Telegram’s widely used t.me short-link domain stopped resolving worldwide after the .me registry placed the domain under serverHold, cutting off browser access to links for profiles, channels, groups, bots, and individual posts.
The outage does not appear to affect Telegram’s messaging service itself. Users who are already signed in can continue using the app, while links beginning with t.me fail because the domain is not resolving through the Domain Name System, or DNS.

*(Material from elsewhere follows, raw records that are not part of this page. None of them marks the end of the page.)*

-- ==== Sys2Proof/Decode.lean ====
section
/-! DEFINITION. The decoder, total on any bytes and rejecting by name, and after it the encoder: the formats of R81, R83,
R84, R85, R86 and R92. A byte carries no tag: which format applies is decided by its position alone (R87, R93). -/

namespace Sys2Proof

/-! ## Byte order (R11, R51) -/

/-- `be32` (R11): a 4-byte big-endian integer. -/
def be32 (b0 b1 b2 b3 : Byte) : Word32 :=
  BitVec.ofNat 32 (b0.toNat * 2 ^ 24 + b1.toNat * 2 ^ 16 + b2.toNat * 2 ^ 8 + b3.toNat)

/-- `BE32` (R11): the four bytes of a 32-bit value, most significant first. -/
def bytesBE32 (v : Word32) : List Byte :=
  [v.extractLsb' 24 8, v.extractLsb' 16 8, v.extractLsb' 8 8, v.extractLsb' 0 8]

/-- The big-endian field at bytes `4k .. 4k+3` of a header (R51 item 1, R81). -/
def headerField (bs : List Byte) (k : Nat) : Word32 :=
  be32 (bs.getD (4 * k) 0) (bs.getD (4 * k + 1) 0) (bs.getD (4 * k + 2) 0) (bs.getD (4 * k + 3) 0)

/-! ## Operand assembly of a MATCH (R86) -/

/-- `offset = b0 | ((b1 & 0xC0) << 2)` (R86). -/
def matchOffset (b0 b1 : Byte) : Nat := b0.toNat ||| ((b1.toNat &&& 0xC0) <<< 2)

/-- `length = (b1 & 0x3F) + 3` (R86). -/
def matchLength (b1 : Byte) : Nat := (b1.toNat &&& 0x3F) + 3

/-! ## The decoder -/

/-- Where the next bytes stand, which alone selects the format (R93). -/
inductive Position where
  /-- A value the host wrote to CMD (R92). -/
  | command
  /-- Container bytes 0..15 (R81). -/
  | header
  /-- The first byte of a chunk (R83). -/
  | flag
  /-- A token whose flag bit is 1 (R84). -/
  | literal
  /-- A token whose flag bit is 0 (R85). -/
  | matchTok
  deriving DecidableEq, Repr

/-- Why bytes are no instruction at their position. -/
inductive DecodeError where
  /-- No CMD value to read. -/
  | noCommand
  /-- A CMD value 0x03..0xFF: ignored (R92). -/
  | ignoredCommand (v : Byte)
  /-- Fewer than 16 bytes (R88). -/
  | shortHeader
  /-- `magic_a` is not 1 (R88). -/
  | badMagicA
  /-- `magic_b` is not 8 (R88). -/
  | badMagicB
  /-- `magic_c` is not 1 (R88). -/
  | badMagicC
  /-- The payload has ended where a flag byte is needed (R178). -/
  | noFlagByte
  /-- The payload has ended where a Literal byte is needed (R178). -/
  | noLiteralByte
  /-- Fewer than 2 bytes remain for a Match (R123). -/
  | shortMatch
  deriving DecidableEq, Repr

/-- A CMD value (R92). -/
def decodeCommand : List Byte → Except DecodeError (Instr × List Byte)
  | [] => .error .noCommand
  | v :: rest =>
    if v = 0x00 then .ok (.cmdClear, rest)
    else if v = 0x01 then .ok (.cmdCompress, rest)
    else if v = 0x02 then .ok (.cmdDecompress, rest)
    else .error (.ignoredCommand v)

/-- A header (R81), in the order R171 tests it: the length, then the three magics (only with STRICT_MAGIC, R202). -/
def decodeHeader (p : Params) (bs : List Byte) : Except DecodeError (Instr × List Byte) :=
  if bs.length < Config.hdrLen then .error .shortHeader
  else if p.strictMagic && headerField bs 0 != Config.magicA then .error .badMagicA
  else if p.strictMagic && headerField bs 1 != Config.magicB then .error .badMagicB
  else if p.strictMagic && headerField bs 3 != Config.magicC then .error .badMagicC
  else .ok (.header (headerField bs 2), bs.drop Config.hdrLen)

/-- A flag byte: any value (R89). -/
def decodeFlag : List Byte → Except DecodeError (Instr × List Byte)
  | [] => .error .noFlagByte
  | f :: rest => .ok (.flag f, rest)

/-- DecToken, Literal arm (R122). -/
def decodeLiteral : List Byte → Except DecodeError (Instr × List Byte)
  | [] => .error .noLiteralByte
  | b :: rest => .ok (.lit b, rest)

/-- DecToken, Match arm (R123): any two bytes (R89), or the truncated-input condition. -/
def decodeMatch : List Byte → Except DecodeError (Instr × List Byte)
  | b0 :: b1 :: rest => .ok (.matchTok (matchOffset b0 b1) (matchLength b1), rest)
  | _ => .error .shortMatch

/-- The decoder: the instruction at a position and the bytes after it. -/
def decode (p : Params) (pos : Position) (bs : List Byte) : Except DecodeError (Instr × List Byte) :=
  match pos with
  | .command => decodeCommand bs
  | .header => decodeHeader p bs
  | .flag => decodeFlag bs
  | .literal => decodeLiteral bs
  | .matchTok => decodeMatch bs

/-! ## The opcode table's words

The table numbers an instruction's bits as one word whose most significant byte is the first byte in the stream
(HEADER: "byte 0 most significant"; MATCH: "byte0 first in the stream, shown as the high byte"). -/

/-- The bytes, first in the stream first, of the table's word of `nbits` bits (log entry 2). -/
def tableBytes (nbits w : Nat) : List Byte :=
  (List.range (nbits / 8)).map fun k => BitVec.ofNat 8 (w >>> (nbits - 8 * (k + 1)))

/-- The position a table word is read at. DESIGN CHOICE (log entry 2): the table tells CMD, FLAG and LIT apart by position
only, so a byte that is a CMD value of R92 is read as that command and any other byte as a FLAG, never as a LIT. -/
def tablePosition (nbits w : Nat) : Option Position :=
  if nbits = 128 then some .header
  else if nbits = 16 then some .matchTok
  else if nbits = 8 then (if w % 256 < 3 then some .command else some .flag)
  else none

/-- The instruction the decoder reads from a table word, with R8's default parameters. -/
def decodeTableWord (nbits w : Nat) : Option Instr :=
  match tablePosition nbits w with
  | none => none
  | some pos =>
    match decode Params.default pos (tableBytes nbits w) with
    | .ok (i, []) => some i
    | _ => none

/-! ## The encoder -/

/-- The flag bit and the one byte of `Literal(b)`: EncLit (R120). -/
def encLit (b : Byte) : Bool × List Byte := (true, [b])

/-- `byte0 = off & 0xFF`, `byte1 = ((off >> 2) & 0xC0) | (len - 3)` (R85). -/
def matchBytes (off len : Nat) : List Byte :=
  [BitVec.ofNat 8 (off &&& 0xFF), BitVec.ofNat 8 (((off >>> 2) &&& 0xC0) ||| (len - 3))]

/-- EncMatch (R121): the flag bit and two bytes of `Match(off, len)`; `none` is `raise ERR_ASSERT` (R125). -/
def encMatch (off len : Nat) : Option (Bool × List Byte) :=
  if offsetOk off && lengthOk len then some (false, matchBytes off len) else none

/-- The 16 bytes of a header (R81, R141). -/
def headerBytes (ulen : Word32) : List Byte :=
  bytesBE32 Config.magicA ++ bytesBE32 Config.magicB ++ bytesBE32 ulen ++ bytesBE32 Config.magicC

/-- The bytes of a well-formed instruction (R81, R83, R84, R85, R92). -/
def encode : Instr → List Byte
  | .header ulen => headerBytes ulen
  | .flag f => [f]
  | .lit b => (encLit b).2
  | .matchTok off len => matchBytes off len
  | .cmdClear => [0x00]
  | .cmdCompress => [0x01]
  | .cmdDecompress => [0x02]

/-- The position an instruction stands at (R93). -/
def Instr.position : Instr → Position
  | .header _ => .header
  | .flag _ => .flag
  | .lit _ => .literal
  | .matchTok _ _ => .matchTok
  | .cmdClear => .command
  | .cmdCompress => .command
  | .cmdDecompress => .command

end Sys2Proof
end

WHOIS records reviewed on July 14 show serverHold among several status codes attached to t.me. The record lists GoDaddy as the registrar and shows that the domain remains registered until May 20, 2035, ruling out an expired registration as the cause.
What is a serverHold?
A serverHold status is applied at the registry level and prevents a domain from being published in DNS. When someone opens a t.me link, their device asks DNS where the domain can be found. With the hold active, that lookup cannot return the information needed to reach Telegram’s short-link service.
Unlike a conventional website outage, the failure is not limited to a web server, hosting provider, or geographic region. Removing DNS delegation affects the domain globally, leaving links unusable even if Telegram’s systems behind them remain operational.
Telegram CEO Pavel Durov Seeks Answers
Telegram founder and CEO Pavel Durov publicly contacted the .me (Montenegro) registry after the links stopped working. “Hey @domainME, t.me links stopped working. Can you look into it?” he wrote on X. No public response explaining the hold had appeared at the time of publication.
Neither Telegram, the .me registry nor registry backend operator Identity Digital has publicly stated why the status was applied. Without confirmation from one of the parties involved, claims about the cause remain unverified.
Outage Amid US OFAC Action
Some social media users have questioned whether the event could be connected to a US sanctions action published by the Department of the Treasury’s Office of Foreign Assets Control, or OFAC, on July 13.
The notice lists First VPN Service, also known as 1VPNS and FIRSTVPN, and includes t.me/FirstVPNService among several websites and contact details associated with the provider.
That reference identifies a specific Telegram channel path, not the t.me domain as a whole. No public evidence currently shows that OFAC requested or caused the registry-level hold, and the Treasury notice does not state that Telegram or t.me was sanctioned.
Therefore, although the timing and the inclusion of a t.me address have prompted questions online, whether the OFAC action is connected to the DNS outage remains unknown.

What Now?
With t.me removed from DNS, the outage has disrupted one of Telegram’s main gateways for sharing channels, groups, profiles, bots, and posts outside the app. Restoring the domain will require the serverHold status to be removed at the registry level, although some users may continue to experience failures while DNS records update.
Telegram has asked the .ME registry to investigate, but until the registry, Telegram, or Identity Digital provides an explanation, the reason for the action, including any possible connection to the OFAC notice, remains unknown.